_INSTRUCTIONS TO FOLLOW_: Copy out each line of the data that holds the string "written".

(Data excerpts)

-- ==== Sys2Proof/Tests/Slice0.lean ====
section
/-! SUPPORT. The model's own tests, small and named: the checks of WellFormed, words written out from 30_encoding.md, vectors of
95_test_vectors.md, and for every statement with hypotheses a state that meets them. Expected results are the spec's. -/

namespace Sys2Proof.Machine.Tests

open Sys2Proof Sys2Proof.Machine

/-- Whether an outcome is a next state that meets `p`. -/
def leads (o : Host.Outcome State Fault Refusal) (p : State → Bool) : Bool :=
  match o with
  | .next t => p t
  | .fault _ => false
  | .refused _ => false

/-! ## WellFormed: one ill-formed term for each check -/

theorem test_params_reference : Config.reference.valid = true := by decide
theorem test_params_base : Params.valid { base := 0x1000, ibufBytes := 4096, obufBytes := 4096 } = false := by decide
theorem test_params_ibuf_multiple : Params.valid { base := 0, ibufBytes := 4095, obufBytes := 4096 } = false := by decide
theorem test_params_ibuf_small : Params.valid { base := 0, ibufBytes := 4, obufBytes := 4096 } = false := by decide
theorem test_params_ibuf_large : Params.valid { base := 0, ibufBytes := 0x100004, obufBytes := 4096 } = false := by decide
theorem test_params_obuf_multiple : Params.valid { base := 0, ibufBytes := 4096, obufBytes := 4098 } = false := by decide
theorem test_params_obuf_small : Params.valid { base := 0, ibufBytes := 4096, obufBytes := 4 } = false := by decide
theorem test_params_obuf_large : Params.valid { base := 0, ibufBytes := 8, obufBytes := 0x100004 } = false := by decide

theorem test_record_valid : Record.wf 0xA000000400000101#64 = true := by decide
theorem test_record_size : Record.wf 0x3000000000000000#64 = false := by decide
theorem test_record_write_size : Record.wf 0xF000000000000000#64 = false := by decide
theorem test_record_zero_bits : Record.wf 0xA040000400000101#64 = false := by decide
theorem test_record_read_data : Record.wf 0x2000000800000001#64 = false := by decide

theorem test_stmt_read_without_temp : Stmt.wf [] (.tx 0x2000000800000000#64 none) = false := by decide
theorem test_stmt_write_with_temp : Stmt.wf [] (.tx 0xA000000400000101#64 (some 0)) = false := by decide
theorem test_stmt_temp_range : Stmt.wf [] (.tx 0x2000000800000000#64 (some 8)) = false := by decide
theorem test_stmt_bad_record : Stmt.wf [] (.tx 0x3000000000000000#64 (some 0)) = false := by decide
theorem test_stmt_branch_label : Stmt.wf [.label 1] (.bz 0 2 7) = false := by decide
theorem test_stmt_branch_temp : Stmt.wf [.label 1] (.bnz 8 2 1) = false := by decide
theorem test_script_program5_line2 : scriptWf [.tx 0x1000000800000000#64 (some 0), .halt] = true := by decide

/-! ## Decode: every constructor, from a word written out from R95 or R99 -/

theorem test_decode_pack : decode (.cmd 0b0001#4) = .ok .pack := by decide
theorem test_decode_premul : decode (.cmd 0b0010#4) = .ok .premul := by decide
theorem test_decode_strip : decode (.cmd 0b0011#4) = .ok .strip := by decide
theorem test_decode_reserved_code : decode (.cmd 0b0100#4) = .error (.reservedCommand 4) := by decide
/-- Program 2, line 15: `rd8 OBUF+0x45`. -/
theorem test_decode_rd8 : decode (.hosttx 0x0020004500000000#64) = .ok (.rd8 0x200045#22) := by decide
/-- Program 5, line 2: `rd16 STATUS`. -/
theorem test_decode_rd16 : decode (.hosttx 0x1000000800000000#64) = .ok (.rd16 0x008#22) := by decide
/-- Program 1, line 13: `rd32 OUT_COUNT`. -/
theorem test_decode_rd32 : decode (.hosttx 0x2000002800000000#64) = .ok (.rd32 0x028#22) := by decide
/-- Program 3, line 4: `wr8 IBUF+8, 0xDD`. -/
theorem test_decode_wr8 : decode (.hosttx 0x80100008000000DD#64) = .ok (.wr8 0x100008#22 0xDD#32) := by decide
/-- W = 1, SZ = 001, OFF = 0x200000, DATA = 0xBEEF (vector BE5). -/
theorem test_decode_wr16 : decode (.hosttx 0x902000000000BEEF#64) = .ok (.wr16 0x200000#22 0xBEEF#32) := by decide
/-- R99's worked example. -/
theorem test_decode_wr32 : decode (.hosttx 0xA000000400000101#64) = .ok (.wr32 0x004#22 0x101#32) := by decide
theorem test_decode_bad_size : decode (.hosttx 0x3000000000000000#64) = .error (.invalidSize 3) := by decide
theorem test_decode_bad_bits : decode (.hosttx 0x2040000000000000#64) = .error (.reservedBits 1) := by decide
theorem test_decode_read_data : decode (.hosttx 0x2000000800000001#64) = .error (.readWithData 1) := by decide
/-- The table word of a command is OP, of which bits 3:0 select (R91). -/
theorem test_table_word_cmd : decodeTableWord 8 2 = some .premul ∧ decodeTableWord 8 4 = none := by decide
theorem test_table_word_hosttx : decodeTableWord 64 0x2000000800000000 = some (.rd32 0x008#22) := by decide

/-! ## One step of each instruction -/

/-- An idle block after reset, with these bytes written from `IBUF[0]` on. -/
def withInput (bytes : List Byte) : State :=
  { State.reset with ibuf := (List.range bytes.length).zip bytes }

/-- PK1: ten truthy pixels, with 2 of the 4 bytes written: BUSY, and the next byte is padding. -/
def packing : State :=
  { withInput (List.replicate 10 0xFF) with
    busy := true, opCode := 1, width := 10, height := 1, outCount := 1, obuf := [(0, 0xFF)] }

/-- PM15: two pixels, PM3 and PM2, with one word written. -/
def premultiplying : State :=
  { withInput [0xFF, 0x80, 0x01, 0x80, 0x0A, 0x14, 0x1E, 0xFF] with
    busy := true, opCode := 2, width := 2, height := 1, outCount := 4,
    obuf := [(0, 0x80), (1, 0x80), (2, 0x40), (3, 0x00)] }

/-- ST1 just accepted: three body bytes to copy to 0x10. -/
def stripping : State :=
  { withInput [0x78, 0x9C, 0x01, 0x02, 0x03, 0xAA, 0xBB, 0xCC, 0xDD] with
    busy := true, opCode := 3, len := 9, dst := 0x10, hdrCmf := 0x78, hdrFlg := 0x9C }

/-- PK1: byte 1 is 0xC0. -/
theorem test_pack_unit :
    leads (exec .pack packing) (fun t => t.obuf == [(0, 0xFF), (1, 0xC0)] && t.outCount == 2 && t.busy) = true := by decide
/-- PK13: DST = 2 is an ALIGN error at the accept. -/
theorem test_pack_align :
    leads (exec .pack { packing with busy := false, dst := 2 }) (fun t => t.statusWord == 0x206) = true := by decide
/-- PM15: the last word, 0xFF0A141E, completes the command. -/
theorem test_premul_unit :
    leads (exec .premul premultiplying) (fun t => Memory.read t.obuf 4 == some 0xFF && Memory.read t.obuf 5 == some 0x0A &&
      Memory.read t.obuf 7 == some 0x1E && t.statusWord == 0x2 && t.outCount == 8) = true := by decide
/-- PM8: floor division, where rounding would give 20 for blue. -/
theorem test_premul_floor : premulWord 200 100 50 100 = 0x644E2713#32 := by decide
/-- ST1: the first body byte. -/
theorem test_strip_unit :
    leads (exec .strip stripping) (fun t => t.obuf == [(0x10, 0x01)] && t.outCount == 1 && t.busy) = true := by decide
/-- ST7: METHOD before FDICT, and HDR is captured. -/
theorem test_strip_method :
    leads (exec .strip { withInput [0x7F, 0x20, 0x01, 0xAA, 0xBB, 0xCC, 0xDD] with opCode := 3, len := 7, dst := 0x10 })
      (fun t => t.statusWord == 0x506 && t.hdrCmf == 0x7F && t.hdrFlg == 0x20 && t.obuf == []) = true := by decide
/-- BE7: `rd8 IBUF+3` after 0x11223344 was written. -/
theorem test_rd8_buffer :
    leads (exec (.rd8 0x100003#22) (withInput [0x11, 0x22, 0x33, 0x44])) (fun t => t.reply == some (.data 0x44)) = true := by decide
/-- BE6: the unbacked top of the IBUF window. -/
theorem test_rd8_unbacked : leads (exec (.rd8 0x101000#22) State.reset) (fun t => t.reply == some .slverr) = true := by decide
/-- Program 5, line 2. -/
theorem test_rd16_status : leads (exec (.rd16 0x008#22) State.reset) (fun t => t.reply == some .slverr) = true := by decide
/-- RG11: ROW_BYTES of 65535 columns. -/
theorem test_rd32_row_bytes :
    leads (exec (.rd32 0x024#22) { State.reset with width := 0xFFFF }) (fun t => t.reply == some (.data 8192)) = true := by decide
/-- BE4: a misaligned word of IBUF. -/
theorem test_rd32_misaligned :
    leads (exec (.rd32 0x100002#22) (withInput [1, 2, 3, 4, 5, 6])) (fun t => t.reply == some .slverr) = true := by decide
/-- BE8: one byte of a word. -/
theorem test_wr8_buffer :
    leads (exec (.wr8 0x100001#22 0xAB) (withInput [0x11, 0x22, 0x33, 0x44]))
      (fun t => t.ibufWord 0 == 0x11AB3344 && t.reply == some .done) = true := by decide
/-- BE5: a 16-bit write changes nothing. -/
theorem test_wr16_refused :
    leads (exec (.wr16 0x200000#22 0xBEEF) State.reset) (fun t => t == { State.reset with reply := some .slverr }) = true := by
  decide
/-- BE7: a big-endian word write. -/
theorem test_wr32_big_endian :
    leads (exec (.wr32 0x100000#22 0x11223344) State.reset)
      (fun t => t.ibuf == [(0, 0x11), (1, 0x22), (2, 0x33), (3, 0x44)]) = true := by decide
/-- Program 5, line 1: BADOP, with the IE of the same write, and so IRQ. -/
theorem test_wr32_start_badop :
    leads (exec (.wr32 0x004#22 0x101) State.reset) (fun t => t.statusWord == 0x10E && t.reply == some .done) = true := by decide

_RESPONSE BOX_:
/-! SUPPORT. The model's own tests, small and named: the checks of WellFormed, words written out from 30_encoding.md, vectors of
/-! ## Decode: every constructor, from a word written out from R95 or R99 -/
/-- An idle block after reset, with these bytes written from `IBUF[0]` on. -/
/-- PK1: ten truthy pixels, with 2 of the 4 bytes written: BUSY, and the next byte is padding. -/
/-- PM15: two pixels, PM3 and PM2, with one word written. -/
/-- BE7: `rd8 IBUF+3` after 0x11223344 was written. -/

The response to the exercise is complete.